The Law of Email Service
Effective on July 1st 2017, email service is required and the death bell has rung for service by fax. Faxing documents is no longer the proper method for serving them. In addition, attorneys must now include an email address when they themselves can be served with documents on all their pleadings and court appearances.
Illinois Supreme Court Rule 11 has been revise to mandate email service of documents that are filed with the Court. Facsimile service is now completely eliminated.
According to new Rule 11(c), documents must be served via email unless exceptions apply. They may be attached to the email, or a link in the body of the email can be included that allows the recipient to download the documents from a service provider. If however, the email is rejected or returned as undeliverable, then the party sending the documents must ensure that the documents are actually delivered by other means.

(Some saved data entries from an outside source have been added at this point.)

theorem test_sbcHlSs_V45_13 : sees (start 65536 .source [0xED, 0x72] []
    [.reg false .h 0x80, .reg false .l 0x00, .sp 0x01]) .step 15
    (fun t => (t.f, t.reg .h)) = some (0x3E, 0x7F) := by decide +kernel

theorem test_addIxPp_V45_15 : sees (start 65536 .source [0xDD, 0x29] []
    [.ix 0x800, .reg false .h 0x11, .reg false .l 0x11]) .step 15
    (fun t => (t.f, t.ix)) = some (0x10, 0x1000) := by decide +kernel

theorem test_incIx_V45_18 : sees (start 65536 .source [0xDD, 0x23] []
    [.ix 0xFFFF]) .step 10
    (fun t => (t.ix, t.pc)) = some (0x00, 0x102) := by decide +kernel

theorem test_rlca_V46_1 : sees (start 65536 .source [0x07] []
    [.reg false .a 0x95, .f false 0xC4]) .step 4
    (fun t => (t.reg .a, t.f)) = some (0x2B, 0xC5) := by decide +kernel

theorem test_rlca_V46_2 : sees (start 65536 .nmos [0x07] []
    [.reg false .a 0x95, .f false 0xC4]) .step 4
    (fun t => (t.reg .a, t.f)) = some (0x2B, 0xED) := by decide +kernel

theorem test_rla_V46_3 : sees (start 65536 .source [0x17] []
    [.reg false .a 0x80, .f false 0x00]) .step 4
    (fun t => (t.reg .a, t.f)) = some (0x00, 0x01) := by decide +kernel

theorem test_rra_V46_7 : sees (start 65536 .nmos [0x1F] []
    [.reg false .a 0x50, .f false 0x01]) .step 4
    (fun t => (t.reg .a, t.f)) = some (0xA8, 0x28) := by decide +kernel

theorem test_rlMemHl_V46_10 : sees (start 65536 .source [0xCB, 0x16] [(0x2000, 0x7F)]
    [.reg false .h 0x20, .reg false .l 0x00, .f false 0x01]) .step 15
    (fun t => (t.f, t.readByte 0x2000)) = some (0xAC, 0xFF) := by decide +kernel

theorem test_sraR_V46_14 : sees (start 65536 .source [0xCB, 0x2C] []
    [.reg false .h 0x81]) .step 8
    (fun t => (t.f, t.reg .h)) = some (0x85, 0xC0) := by decide +kernel

theorem test_sllR_V46_16 : sees (start 65536 .source [0xCB, 0x37] []
    [.reg false .a 0x80]) .step 8
    (fun t => (t.reg .a, t.f)) = some (0x01, 0x01) := by decide +kernel

theorem test_rlcMemIx_V46_19 : sees (start 65536 .source [0xDD, 0xCB, 0x01, 0x00] [(0x2001, 0x81)]
    [.ix 0x2000]) .step 23
    (fun t => (t.f, t.reg .b)) = some (0x05, 0x03) := by decide +kernel

theorem test_sllMemIy_V46_21 : sees (start 65536 .source [0xFD, 0xCB, 0x00, 0x37] [(0x2000, 0x01)]
    [.iy 0x2000]) .step 23
    (fun t => (t.reg .a, t.f)) = some (0x03, 0x04) := by decide +kernel

theorem test_rld_V46_22 : sees (start 65536 .source [0xED, 0x6F] [(0x5000, 0x31)]
    [.reg false .a 0x7A, .reg false .h 0x50, .reg false .l 0x00]) .step 18
    (fun t => (t.reg .a, t.f)) = some (0x73, 0x20) := by decide +kernel

theorem test_rrd_V46_23 : sees (start 65536 .source [0xED, 0x67] [(0x5000, 0x20)]
    [.reg false .a 0x84, .reg false .h 0x50, .reg false .l 0x00, .f false 0x01]) .step 18
    (fun t => (t.reg .a, t.f)) = some (0x80, 0x81) := by decide +kernel

theorem test_bitR_V47_1 : sees (start 65536 .source [0xCB, 0x7F] []
    [.reg false .a 0x80]) .step 8
    (fun t => (t.f, t.pc)) = some (0x90, 0x102) := by decide +kernel

theorem test_bitR_V47_3 : sees (start 65536 .source [0xCB, 0x5F] []
    [.reg false .a 0x28]) .step 8
    (fun t => (t.f, t.pc)) = some (0x38, 0x102) := by decide +kernel

theorem test_bitMemHl_V47_4 : sees (start 65536 .source [0xCB, 0x5E] [(0x2800, 0x08)]
    [.reg false .h 0x28, .reg false .l 0x00]) .step 12
    (fun t => (t.f, t.pc)) = some (0x38, 0x102) := by decide +kernel

theorem test_bitMemIx_V47_6 : sees (start 65536 .source [0xDD, 0xCB, 0x10, 0x7E] [(0x2800, 0x80)]
    [.ix 0x27F0]) .step 20
    (fun t => (t.f, t.pc)) = some (0xB8, 0x104) := by decide +kernel

theorem test_setMemIx_V47_11 : sees (start 65536 .source [0xDD, 0xCB, 0x01, 0xC0] [(0x2001, 0x10)]
    [.ix 0x2000]) .step 23
    (fun t => (t.reg .b, t.readByte 0x2001)) = some (0x11, 0x11) := by decide +kernel

theorem test_resMemIy_V47_14 : sees (start 65536 .source [0xFD, 0xCB, 0xFE, 0x8F] [(0x2000, 0x03)]
    [.iy 0x2002]) .step 23
    (fun t => (t.reg .a, t.readByte 0x2000)) = some (0x01, 0x01) := by decide +kernel

theorem test_jpCc_V48_5 : sees (start 65536 .source [0xFA, 0x00, 0x80] []
    [.f false 0x7F]) .step 10
    (fun t => t.pc) = some 0x103 := by decide +kernel

theorem test_jr_V48_8 : sees (start 65536 .source [0x18, 0x80] []
    []) .step 12
    (fun t => t.pc) = some 0x82 := by decide +kernel

theorem test_jrCc_V48_11 : sees (start 65536 .source [0x20, 0xFC] []
    [.f false 0x00]) .step 12
    (fun t => t.pc) = some 0xFE := by decide +kernel

theorem test_djnz_V48_17 : sees (start 65536 .source [0x10, 0x10] []
    [.reg false .b 0x00]) .step 13
    (fun t => (t.reg .b, t.pc)) = some (0xFF, 0x112) := by decide +kernel

theorem test_callCc_V48_20 : sees (start 65536 .source [0xCC, 0x00, 0x20] []
    [.sp 0x8000, .f false 0x40]) .step 17
    (fun t => (t.sp, t.readByte 0x7FFE, t.pc)) = some (0x7FFE, 0x03, 0x2000) := by decide +kernel

theorem test_retCc_V48_22 : sees (start 65536 .source [0xD8] [(0x7FFE, 0x03), (0x7FFF, 0x01)]
    [.sp 0x7FFE, .f false 0x00]) .step 5
    (fun t => t.pc) = some 0x101 := by decide +kernel

theorem test_retn_V48_25 : sees (start 65536 .source [0xED, 0x45] [(0xFFFC, 0x34), (0xFFFD, 0x12)]
    [.sp 0xFFFC, .iff1 false, .iff2 true]) .step 14
    (fun t => (t.sp, t.iff1, t.pc)) = some (0xFFFE, true, 0x1234) := by decide +kernel

theorem test_rst_V48_28 : sees (start 65536 .source [0xC7] []
    [.sp 0x00]) .step 11
    (fun t => (t.sp, t.readByte 0xFFFE, t.pc)) = some (0xFFFE, 0x01, 0x00) := by decide +kernel

theorem test_inAN_V49_1 : sees (start 65536 .source [0xDB, 0x10] []
    [.reg false .a 0x12, .f false 0xFF, .inSlot 0x10 (some 0x5A)]) .step 11
    (fun t => (t.reg .a, t.pc)) = some (0x5A, 0x102) := by decide +kernel

theorem test_inC_V49_4 : sees (start 65536 .source [0xED, 0x70] []
    [.reg false .b 0x01, .reg false .c 0x20, .f false 0x01, .inSlot 0x20 (some 0x28)]) .step 12
    (fun t => (t.f, t.pc)) = some (0x2D, 0x102) := by decide +kernel

theorem test_ini_V49_6 : sees (start 65536 .source [0xED, 0xA2] []
    [.reg false .b 0x01, .reg false .c 0x10, .reg false .h 0x30, .reg false .l 0x00, .inSlot 0x10 (some 0xF1)]) .step 16
    (fun t => (t.f, t.reg .b)) = some (0x53, 0x00) := by decide +kernel

theorem test_ind_V49_8 : sees (start 65536 .source [0xED, 0xAA] []
    [.reg false .b 0x05, .reg false .c 0x10, .reg false .h 0x30, .reg false .l 0x00, .inSlot 0x10 (some 0x80)]) .step 16
    (fun t => (t.f, t.reg .b)) = some (0x06, 0x04) := by decide +kernel

theorem test_outCR_V49_11 : sees (start 65536 .source [0xED, 0x79] []
    [.reg false .b 0x12, .reg false .c 0xFE, .reg false .a 0x55]) .step 12
    (fun t => (t.outSlot 0xFE, t.pc)) = some (some 0x55, 0x102) := by decide +kernel

theorem test_outC0_V49_13 : sees (start 65536 .source [0xED, 0x71] []
    [.reg false .b 0x00, .reg false .c 0x33]) .step 12
    (fun t => (t.outSlot 0x33, t.pc)) = some (some 0x00, 0x102) := by decide +kernel

theorem test_outi_V49_14 : sees (start 65536 .source [0xED, 0xA3] [(0x3000, 0x81)]
    [.reg false .b 0x02, .reg false .c 0x40, .reg false .h 0x30, .reg false .l 0x00]) .step 16
    (fun t => (t.f, t.reg .b)) = some (0x06, 0x01) := by decide +kernel

theorem test_outd_V49_16 : sees (start 65536 .source [0xED, 0xAB] [(0x30FF, 0x02)]
    [.reg false .b 0x01, .reg false .c 0x40, .reg false .h 0x30, .reg false .l 0xFF]) .step 16
    (fun t => (t.f, t.reg .b)) = some (0x55, 0x00) := by decide +kernel

theorem test_interrupt_V60_2 : sees (start 65536 .source [] [(0x202, 0x00), (0x203, 0x30)]
    [.pc 0x1234, .im .im2, .i 0x02, .iff1 true, .iff2 true, .sp 0x8000]) (.interrupt 0x02) 19
    (fun t => (t.sp, t.iff1, t.pc)) = some (0x7FFE, false, 0x3000) := by decide +kernel

theorem test_interrupt_V60_4 : sees (start 65536 .source [] []
    [.im .im2, .i 0x02, .iff1 true, .iff2 true, .sp 0x204]) (.interrupt 0x02) 19
    (fun t => (t.sp, t.iff1)) = some (0x202, false) := by decide +kernel

theorem test_nmi_V60_6 : sees (start 65536 .source [] []
    [.iff1 true, .iff2 true, .sp 0x8000]) .nmi 11
    (fun t => (t.sp, t.iff1, t.pc)) = some (0x7FFE, false, 0x66) := by decide +kernel

theorem test_interrupt_V60_10 : sees (start 65536 .source [] []
    [.im .im0, .iff1 true, .iff2 true, .reg false .a 0x41]) (.interrupt 0x3C) 6
    (fun t => (t.reg .a, t.iff1)) = some (0x42, false) := by decide +kernel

One major question raised concerning the new revised rule is about how specific discovery issues should be handled. Most document production is voluminous, while others involve information that may only be viewable with proprietary software, such as MRI’s or surveillance video. While the revised rule does allow for other types of service under “extraordinary circumstances” it does not define them. This could simply mean that if a document is found to be impossible to email, it triggers these other methods of service. Alternatively, because the rule specifically applies to those documents filed with the court, it may not even apply to discovery whatsoever.
Certificates of Service should be revised to ensure they indicate email service. Make certain to archive your emails, they can be a valuable resource as to proof of service.